(Saved data entries)
-- ==== Sys2Proof/Machine/Mortar.lean ====
section
/-! DEFINITION. The Mortar modules: sequence numbers, acknowledgement, replay, retrain and detours (R333 to R336, R455),
the slots of every output port (R328), and the repeats of remote atomics (R340). -/

namespace Sys2Proof.Machine

namespace MortarDir

/-- A number was accepted, when `a` is the last accepted one. -/
def reached (a n : BitVec 12) : Bool := decide ((a - n).toNat < 2048)

/-- A sent flit has been acknowledged. -/
def isAcked (d : MortarDir) (f : FlitBits) : Bool :=
  match d.acked with
  | none => false
  | some a => reached a (Flit.seq f)

/-- Nothing more comes of the packets of a class after this flit: it is the last of one, or the POISON that ends one (R337). -/
def ends (c : BitVec 2) (g : FlitBits) : Bool :=
  (Flit.cls g == c && Flit.isLast g) ||
    (Flit.cls g == 2#2 && Flit.kind (Flit.header g) == 0x3F && Flit.ended (Flit.header g) == c)

/-- The flits that the replay buffer keeps: those not acknowledged, and those of packets whose end is not. -/
def keep (acked : FlitBits → Bool) : List FlitBits → List FlitBits
  | [] => []
  | f :: l =>
    let done := acked f && (f :: l).any fun g => ends (Flit.cls f) g && acked g
    if done then keep acked l else f :: keep acked l

def unacked (d : MortarDir) : List FlitBits := d.replay.filter fun f => !d.isAcked f

/-- The sender learns that every flit up to `a` was accepted. -/
def acknowledge (d : MortarDir) (a : BitVec 12) : MortarDir :=
  let known := d.replay.any fun f => Flit.seq f == a && !d.isAcked f
  if known then
    let e := { d with acked := some a, sentAt := d.sentAt.filter fun x => !reached a (BitVec.ofNat 12 x.1) }
    let past := d.failedSeq.any (reached a)
    { e with
      replay := keep e.isAcked e.replay
      again := e.again.filter fun f => !e.isAcked f
      failedSeq := if past then none else e.failedSeq
      fails := if past then 0 else e.fails }
  else d

/-- The slots that the oldest unacknowledged flit has waited since it was sent last (R334). -/
def waited (d : MortarDir) : Nat :=
  match d.unacked with
  | [] => 0
  | f :: _ => d.slots - SMap.get d.slots d.sentAt (Flit.seq f).toNat

/-- The kind of the packet that a kept flit is of: that of the last first flit of its class up to it. -/
def kindOf (d : MortarDir) (f : FlitBits) : Nat :=
  let upTo := d.replay.take ((d.replay.findIdx? fun g => Flit.seq g == Flit.seq f).getD 0 + 1)
  ((upTo.reverse.find? fun g => Flit.cls g == Flit.cls f && Flit.isFirst g).map fun g => Flit.kind (Flit.header g)).getD 0

end MortarDir

namespace State

/-- The die at the sending end of a link, and a counter of a direction in the block of a die (R420). -/
def countLink (s : State) (link : Nat) (atSender : Bool) (i : Nat) : State :=
  let die := if atSender then link % 2 else 1 - link % 2
  s.addTelemetry die (0x40 * (2 * (link / 2) + (if atSender then 0 else 1)) + 8 * i) 1

def countModule (s : State) (m i : Nat) : State :=
  (s.addTelemetry 0 (0x800 + 0x20 * m + 8 * i) 1).addTelemetry 1 (0x800 + 0x20 * m + 8 * i) 1

/-- A retrain begins: the mainband stops (R335). A retrain that is asked for while one of the module is under way has no effect of its
own: the spec says so of failures and alarms (R342), and of a command it says nothing (log 96). -/
def startRetrain (s : State) (m : Nat) (commanded : Bool) : State :=
  let x := s.module m
  if x.retraining then s
  else (s.setModule m { x with retraining := true, commanded := commanded }).countModule m 0

/-- A nak or a timeout: the unacknowledged flits go again. After the third failed replay of one flit in a row the module retrains
instead (R334, R335, R447). -/
def startReplay (s : State) (link : Nat) : State :=
  let d := s.mortarDir link
  match d.unacked with
  | [] => s
  | f :: l =>
    let same := d.failedSeq == some (Flit.seq f)
    let n := if same then d.fails + 1 else 0
    let t := if same then s.countLink link true 4 else s
    if 3 ≤ n then t.startRetrain (link / 2) false
    else (t.setMortarDir link { t.mortarDir link with again := f :: l, failedSeq := some (Flit.seq f), fails := n }).countLink link true 3

/-- What a control word brings to the sender of `link`: acknowledgements, credits, and a nak (R323, R334). -/
def takeControl (s : State) (link : Nat) (f : FlitBits) : State :=
  let t := s.takeCredits (senderPort link) f
  if Flit.ack f then
    let u := t.setMortarDir link ((t.mortarDir link).acknowledge (Flit.ackseq f))
    if Flit.nak f then (u.countLink link true 2).startReplay link else u
  else t

/-- The flit is refused: the first refusal after an accepted flit is reported (R334, R456). -/
def refuse (s : State) (link : Nat) (f : FlitBits) : State :=
  let port := receiverPort link
  let d := s.mortarDir link
  let c := Flit.cls f
  let kind := if Flit.isFirst f then Flit.kind (Flit.header f)
    else ((reasm (s.inPort port) c).map fun r => Flit.kind r.header).getD 0
  let t := if c = 3#2 then s else s.freeSlot port (Flit.poolOf c kind) 1
  if d.nakSent then t
  else (t.setMortarDir link { d with nakSent := true, ackDue := some (true, d.expected - 1) }).countLink link false 2

/-- The module carries flits. -/
def carries (s : State) (m : Nat) : Bool := (s.module m).inService && !(s.module m).retraining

What is being asked: Each entry must be reproduced exactly, with nothing added or dropped.

Your solution:
-- ==== Sys2Proof/Machine/Mortar.lean ====
section
/-! DEFINITION. The Mortar modules: sequence numbers, acknowledgement, replay, retrain and detours (R333 to R336, R455),
the slots of every output port (R328), and the repeats of remote atomics (R340). -/

namespace Sys2Proof.Machine

namespace MortarDir

/-- A number was accepted, when `a` is the last accepted one. -/
def reached (a n : BitVec 12) : Bool := decide ((a - n).toNat < 2048)

/-- A sent flit has been acknowledged. -/
def isAcked (d : MortarDir) (f : FlitBits) : Bool :=
  match d.acked with
  | none => false
  | some a => reached a (Flit.seq f)

/-- Nothing more comes of the packets of a class after this flit: it is the last of one, or the POISON that ends one (R337). -/
def ends (c : BitVec 2) (g : FlitBits) : Bool :=
  (Flit.cls g == c && Flit.isLast g) ||
    (Flit.cls g == 2#2 && Flit.kind (Flit.header g) == 0x3F && Flit.ended (Flit.header g) == c)

/-- The flits that the replay buffer keeps: those not acknowledged, and those of packets whose end is not. -/
def keep (acked : FlitBits → Bool) : List FlitBits → List FlitBits
  | [] => []
  | f :: l =>
    let done := acked f && (f :: l).any fun g => ends (Flit.cls f) g && acked g
    if done then keep acked l else f :: keep acked l

def unacked (d : MortarDir) : List FlitBits := d.replay.filter fun f => !d.isAcked f

/-- The sender learns that every flit up to `a` was accepted. -/
def acknowledge (d : MortarDir) (a : BitVec 12) : MortarDir :=
  let known := d.replay.any fun f => Flit.seq f == a && !d.isAcked f
  if known then
    let e := { d with acked := some a, sentAt := d.sentAt.filter fun x => !reached a (BitVec.ofNat 12 x.1) }
    let past := d.failedSeq.any (reached a)
    { e with
      replay := keep e.isAcked e.replay
      again := e.again.filter fun f => !e.isAcked f
      failedSeq := if past then none else e.failedSeq
      fails := if past then 0 else e.fails }
  else d

/-- The slots that the oldest unacknowledged flit has waited since it was sent last (R334). -/
def waited (d : MortarDir) : Nat :=
  match d.unacked with
  | [] => 0
  | f :: _ => d.slots - SMap.get d.slots d.sentAt (Flit.seq f).toNat

/-- The kind of the packet that a kept flit is of: that of the last first flit of its class up to it. -/
def kindOf (d : MortarDir) (f : FlitBits) : Nat :=
  let upTo := d.replay.take ((d.replay.findIdx? fun g => Flit.seq g == Flit.seq f).getD 0 + 1)
  ((upTo.reverse.find? fun g => Flit.cls g == Flit.cls f && Flit.isFirst g).map fun g => Flit.kind (Flit.header g)).getD 0

end MortarDir

namespace State

/-- The die at the sending end of a link, and a counter of a direction in the block of a die (R420). -/
def countLink (s : State) (link : Nat) (atSender : Bool) (i : Nat) : State :=
  let die := if atSender then link % 2 else 1 - link % 2
  s.addTelemetry die (0x40 * (2 * (link / 2) + (if atSender then 0 else 1)) + 8 * i) 1

def countModule (s : State) (m i : Nat) : State :=
  (s.addTelemetry 0 (0x800 + 0x20 * m + 8 * i) 1).addTelemetry 1 (0x800 + 0x20 * m + 8 * i) 1

/-- A retrain begins: the mainband stops (R335). A retrain that is asked for while one of the module is under way has no effect of its
own: the spec says so of failures and alarms (R342), and of a command it says nothing (log 96). -/
def startRetrain (s : State) (m : Nat) (commanded : Bool) : State :=
  let x := s.module m
  if x.retraining then s
  else (s.setModule m { x with retraining := true, commanded := commanded }).countModule m 0

/-- A nak or a timeout: the unacknowledged flits go again. After the third failed replay of one flit in a row the module retrains
instead (R334, R335, R447). -/
def startReplay (s : State) (link : Nat) : State :=
  let d := s.mortarDir link
  match d.unacked with
  | [] => s
  | f :: l =>
    let same := d.failedSeq == some (Flit.seq f)
    let n := if same then d.fails + 1 else 0
    let t := if same then s.countLink link true 4 else s
    if 3 ≤ n then t.startRetrain (link / 2) false
    else (t.setMortarDir link { t.mortarDir link with again := f :: l, failedSeq := some (Flit.seq f), fails := n }).countLink link true 3

/-- What a control word brings to the sender of `link`: acknowledgements, credits, and a nak (R323, R334). -/
def takeControl (s : State) (link : Nat) (f : FlitBits) : State :=
  let t := s.takeCredits (senderPort link) f
  if Flit.ack f then
    let u := t.setMortarDir link ((t.mortarDir link).acknowledge (Flit.ackseq f))
    if Flit.nak f then (u.countLink link true 2).startReplay link else u
  else t

/-- The flit is refused: the first refusal after an accepted flit is reported (R334, R456). -/
def refuse (s : State) (link : Nat) (f : FlitBits) : State :=
  let port := receiverPort link
  let d := s.mortarDir link
  let c := Flit.cls f
  let kind := if Flit.isFirst f then Flit.kind (Flit.header f)
    else ((reasm (s.inPort port) c).map fun r => Flit.kind r.header).getD 0
  let t := if c = 3#2 then s else s.freeSlot port (Flit.poolOf c kind) 1
  if d.nakSent then t
  else (t.setMortarDir link { d with nakSent := true, ackDue := some (true, d.expected - 1) }).countLink link false 2

/-- The module carries flits. -/
def carries (s : State) (m : Nat) : Bool := (s.module m).inService && !(s.module m).retraining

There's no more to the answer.